DATA FOR THIS TASK: Begin
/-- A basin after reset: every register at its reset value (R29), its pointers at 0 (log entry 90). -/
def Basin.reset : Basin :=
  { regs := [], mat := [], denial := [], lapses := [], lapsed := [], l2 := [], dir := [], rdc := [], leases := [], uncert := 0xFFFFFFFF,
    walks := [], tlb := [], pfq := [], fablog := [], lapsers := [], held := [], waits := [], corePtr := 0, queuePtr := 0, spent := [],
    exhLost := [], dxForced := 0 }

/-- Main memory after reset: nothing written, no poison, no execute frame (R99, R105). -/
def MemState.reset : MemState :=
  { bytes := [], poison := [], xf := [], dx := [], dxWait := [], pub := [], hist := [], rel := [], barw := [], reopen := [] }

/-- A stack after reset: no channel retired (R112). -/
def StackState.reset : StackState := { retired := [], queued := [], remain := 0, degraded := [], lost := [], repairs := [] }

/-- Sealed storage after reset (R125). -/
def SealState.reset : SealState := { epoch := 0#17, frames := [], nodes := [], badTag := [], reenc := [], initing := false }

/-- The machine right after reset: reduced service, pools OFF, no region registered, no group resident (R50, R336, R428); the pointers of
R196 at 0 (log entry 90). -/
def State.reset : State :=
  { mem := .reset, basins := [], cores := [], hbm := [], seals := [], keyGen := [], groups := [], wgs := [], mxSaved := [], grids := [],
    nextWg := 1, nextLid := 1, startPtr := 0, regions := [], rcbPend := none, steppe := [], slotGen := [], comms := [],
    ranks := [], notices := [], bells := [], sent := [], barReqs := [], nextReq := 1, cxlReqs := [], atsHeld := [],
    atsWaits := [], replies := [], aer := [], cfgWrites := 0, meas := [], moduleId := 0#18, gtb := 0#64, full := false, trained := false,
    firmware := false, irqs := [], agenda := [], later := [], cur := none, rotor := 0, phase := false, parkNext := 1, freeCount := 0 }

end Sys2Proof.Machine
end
DATA FOR THIS TASK: End
◆ TASK BRIEF
Reproduce exactly the lines that run from the start of the records to the line with "exhLost := [], dxForced", both included.

◆ ANSWER AREA
/-- A basin after reset: every register at its reset value (R29), its pointers at 0 (log entry 90). -/
def Basin.reset : Basin :=
  { regs := [], mat := [], denial := [], lapses := [], lapsed := [], l2 := [], dir := [], rdc := [], leases := [], uncert := 0xFFFFFFFF,
    walks := [], tlb := [], pfq := [], fablog := [], lapsers := [], held := [], waits := [], corePtr := 0, queuePtr := 0, spent := [],
    exhLost := [], dxForced := 0 }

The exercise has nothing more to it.